Start of GIVEN DATA

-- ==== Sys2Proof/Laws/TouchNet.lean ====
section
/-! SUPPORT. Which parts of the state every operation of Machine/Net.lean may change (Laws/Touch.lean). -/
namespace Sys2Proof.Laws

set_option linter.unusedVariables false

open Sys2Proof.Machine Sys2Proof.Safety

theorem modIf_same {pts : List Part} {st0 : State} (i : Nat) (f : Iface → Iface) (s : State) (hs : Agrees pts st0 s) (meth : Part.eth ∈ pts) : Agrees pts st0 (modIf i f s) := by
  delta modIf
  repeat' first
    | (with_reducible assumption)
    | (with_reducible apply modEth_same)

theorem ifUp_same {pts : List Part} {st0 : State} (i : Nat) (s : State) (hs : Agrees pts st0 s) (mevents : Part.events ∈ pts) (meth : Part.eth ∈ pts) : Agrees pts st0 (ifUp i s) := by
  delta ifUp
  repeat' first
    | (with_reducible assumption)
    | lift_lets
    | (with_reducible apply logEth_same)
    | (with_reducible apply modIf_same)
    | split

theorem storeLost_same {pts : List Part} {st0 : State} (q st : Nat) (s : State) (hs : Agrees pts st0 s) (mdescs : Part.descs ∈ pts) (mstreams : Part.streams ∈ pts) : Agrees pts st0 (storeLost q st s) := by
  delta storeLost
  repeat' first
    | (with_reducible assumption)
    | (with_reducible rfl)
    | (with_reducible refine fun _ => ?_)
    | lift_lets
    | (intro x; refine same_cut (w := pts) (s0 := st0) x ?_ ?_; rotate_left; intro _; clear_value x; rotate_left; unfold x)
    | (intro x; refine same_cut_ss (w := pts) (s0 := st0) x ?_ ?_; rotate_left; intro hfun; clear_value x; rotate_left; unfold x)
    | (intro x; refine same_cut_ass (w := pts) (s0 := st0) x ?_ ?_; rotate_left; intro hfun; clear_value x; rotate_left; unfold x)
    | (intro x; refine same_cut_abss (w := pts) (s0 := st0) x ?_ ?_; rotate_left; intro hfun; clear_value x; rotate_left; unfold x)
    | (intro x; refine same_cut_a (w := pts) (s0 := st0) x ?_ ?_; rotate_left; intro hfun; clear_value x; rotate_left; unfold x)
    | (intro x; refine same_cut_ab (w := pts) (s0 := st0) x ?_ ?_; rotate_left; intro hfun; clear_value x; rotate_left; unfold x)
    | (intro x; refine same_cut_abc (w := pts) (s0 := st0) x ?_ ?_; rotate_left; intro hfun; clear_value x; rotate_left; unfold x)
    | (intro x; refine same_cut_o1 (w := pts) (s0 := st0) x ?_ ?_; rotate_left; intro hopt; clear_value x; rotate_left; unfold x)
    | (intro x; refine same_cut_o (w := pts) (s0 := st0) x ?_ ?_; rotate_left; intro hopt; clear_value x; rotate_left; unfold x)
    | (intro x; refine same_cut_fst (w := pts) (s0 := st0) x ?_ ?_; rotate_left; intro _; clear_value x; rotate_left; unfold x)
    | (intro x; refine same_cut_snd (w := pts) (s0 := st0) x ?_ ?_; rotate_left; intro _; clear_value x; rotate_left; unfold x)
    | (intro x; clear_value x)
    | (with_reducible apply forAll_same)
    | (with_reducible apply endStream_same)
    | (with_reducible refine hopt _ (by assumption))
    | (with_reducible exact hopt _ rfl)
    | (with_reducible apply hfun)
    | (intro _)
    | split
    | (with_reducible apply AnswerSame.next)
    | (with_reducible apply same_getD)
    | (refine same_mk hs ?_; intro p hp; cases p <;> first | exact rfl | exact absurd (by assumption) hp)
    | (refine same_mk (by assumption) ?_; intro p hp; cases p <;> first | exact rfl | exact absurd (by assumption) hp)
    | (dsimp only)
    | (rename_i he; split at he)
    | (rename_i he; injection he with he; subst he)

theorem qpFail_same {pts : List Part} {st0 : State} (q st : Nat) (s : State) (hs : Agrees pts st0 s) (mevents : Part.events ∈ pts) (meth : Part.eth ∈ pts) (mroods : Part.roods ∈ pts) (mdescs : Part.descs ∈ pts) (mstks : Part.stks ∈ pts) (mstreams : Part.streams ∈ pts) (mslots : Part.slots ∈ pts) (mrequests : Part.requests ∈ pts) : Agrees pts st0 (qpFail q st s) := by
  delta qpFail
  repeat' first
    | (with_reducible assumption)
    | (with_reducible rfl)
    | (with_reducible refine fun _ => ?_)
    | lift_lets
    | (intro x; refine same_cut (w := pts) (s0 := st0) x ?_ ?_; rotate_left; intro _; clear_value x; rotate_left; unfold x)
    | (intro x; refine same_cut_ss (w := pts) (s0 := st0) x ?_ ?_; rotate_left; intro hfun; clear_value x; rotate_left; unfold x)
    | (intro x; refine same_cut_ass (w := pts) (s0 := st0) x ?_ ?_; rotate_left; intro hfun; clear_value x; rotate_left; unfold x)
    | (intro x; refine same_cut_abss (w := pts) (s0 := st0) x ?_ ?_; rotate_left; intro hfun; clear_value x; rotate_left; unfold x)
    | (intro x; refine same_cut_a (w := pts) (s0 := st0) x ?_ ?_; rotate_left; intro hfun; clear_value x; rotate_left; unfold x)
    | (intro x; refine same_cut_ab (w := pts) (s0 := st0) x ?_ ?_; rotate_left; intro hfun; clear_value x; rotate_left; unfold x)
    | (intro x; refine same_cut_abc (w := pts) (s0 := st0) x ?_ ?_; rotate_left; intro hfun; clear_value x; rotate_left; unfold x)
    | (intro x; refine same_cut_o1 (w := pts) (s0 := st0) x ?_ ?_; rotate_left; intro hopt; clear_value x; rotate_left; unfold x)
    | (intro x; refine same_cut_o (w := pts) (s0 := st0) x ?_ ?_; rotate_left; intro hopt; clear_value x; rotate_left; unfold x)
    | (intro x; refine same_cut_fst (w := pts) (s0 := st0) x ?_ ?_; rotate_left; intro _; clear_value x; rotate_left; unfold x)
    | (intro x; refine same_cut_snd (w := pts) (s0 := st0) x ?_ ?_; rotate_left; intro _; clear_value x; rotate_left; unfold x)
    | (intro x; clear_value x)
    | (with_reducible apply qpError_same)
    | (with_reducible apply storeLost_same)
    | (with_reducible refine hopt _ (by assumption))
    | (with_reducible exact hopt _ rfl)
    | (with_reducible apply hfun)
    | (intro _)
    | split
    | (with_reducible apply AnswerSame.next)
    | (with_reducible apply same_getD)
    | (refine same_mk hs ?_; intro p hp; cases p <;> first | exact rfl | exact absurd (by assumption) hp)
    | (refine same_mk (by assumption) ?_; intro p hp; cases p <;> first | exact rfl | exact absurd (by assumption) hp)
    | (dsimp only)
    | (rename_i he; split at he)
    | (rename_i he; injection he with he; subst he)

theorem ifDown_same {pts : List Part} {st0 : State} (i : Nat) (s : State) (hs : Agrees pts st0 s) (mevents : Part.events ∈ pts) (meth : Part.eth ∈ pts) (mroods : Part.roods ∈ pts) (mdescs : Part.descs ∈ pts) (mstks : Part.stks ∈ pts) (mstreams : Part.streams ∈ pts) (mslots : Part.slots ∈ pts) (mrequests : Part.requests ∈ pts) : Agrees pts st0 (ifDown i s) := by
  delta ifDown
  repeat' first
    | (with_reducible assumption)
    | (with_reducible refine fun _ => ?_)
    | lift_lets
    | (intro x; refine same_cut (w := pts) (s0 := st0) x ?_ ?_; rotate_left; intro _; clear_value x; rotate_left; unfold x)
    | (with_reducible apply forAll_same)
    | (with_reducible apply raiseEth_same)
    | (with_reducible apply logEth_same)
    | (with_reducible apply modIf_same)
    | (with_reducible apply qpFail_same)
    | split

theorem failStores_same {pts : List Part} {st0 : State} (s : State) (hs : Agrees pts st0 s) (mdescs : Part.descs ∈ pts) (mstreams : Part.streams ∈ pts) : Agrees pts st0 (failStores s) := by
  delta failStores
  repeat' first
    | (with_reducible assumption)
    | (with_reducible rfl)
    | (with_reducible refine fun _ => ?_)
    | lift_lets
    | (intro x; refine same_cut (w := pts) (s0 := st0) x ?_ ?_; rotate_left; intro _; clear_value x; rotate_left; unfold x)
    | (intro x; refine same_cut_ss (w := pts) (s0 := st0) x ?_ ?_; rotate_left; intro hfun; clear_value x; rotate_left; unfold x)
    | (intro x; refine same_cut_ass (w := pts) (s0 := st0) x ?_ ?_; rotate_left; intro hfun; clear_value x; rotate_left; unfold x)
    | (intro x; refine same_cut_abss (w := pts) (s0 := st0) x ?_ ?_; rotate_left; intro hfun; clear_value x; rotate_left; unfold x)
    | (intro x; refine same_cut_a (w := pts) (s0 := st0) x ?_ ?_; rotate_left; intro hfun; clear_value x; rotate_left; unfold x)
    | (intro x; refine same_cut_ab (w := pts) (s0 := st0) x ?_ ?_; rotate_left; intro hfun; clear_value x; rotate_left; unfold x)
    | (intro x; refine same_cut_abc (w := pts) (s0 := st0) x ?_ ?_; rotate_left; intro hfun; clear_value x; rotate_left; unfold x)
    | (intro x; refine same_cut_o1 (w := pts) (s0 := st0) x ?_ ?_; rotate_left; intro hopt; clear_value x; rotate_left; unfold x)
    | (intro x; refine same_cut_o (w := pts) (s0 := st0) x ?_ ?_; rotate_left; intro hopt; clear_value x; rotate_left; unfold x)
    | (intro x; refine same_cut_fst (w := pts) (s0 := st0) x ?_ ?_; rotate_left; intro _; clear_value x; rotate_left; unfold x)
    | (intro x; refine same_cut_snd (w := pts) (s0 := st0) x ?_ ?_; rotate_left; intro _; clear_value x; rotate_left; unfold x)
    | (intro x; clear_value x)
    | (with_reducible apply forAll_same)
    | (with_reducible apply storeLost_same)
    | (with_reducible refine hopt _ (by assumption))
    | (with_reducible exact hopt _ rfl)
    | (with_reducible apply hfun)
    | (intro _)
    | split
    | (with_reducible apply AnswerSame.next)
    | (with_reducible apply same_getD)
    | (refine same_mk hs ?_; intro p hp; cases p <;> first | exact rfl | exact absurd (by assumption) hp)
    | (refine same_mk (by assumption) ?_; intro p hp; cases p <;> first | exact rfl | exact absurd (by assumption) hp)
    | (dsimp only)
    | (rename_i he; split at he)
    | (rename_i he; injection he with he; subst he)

End of GIVEN DATA

» TASK TO CARRY OUT
A single number is the answer here: how many lines of the material contain the string "Laws"?

» YOUR RESPONSE
3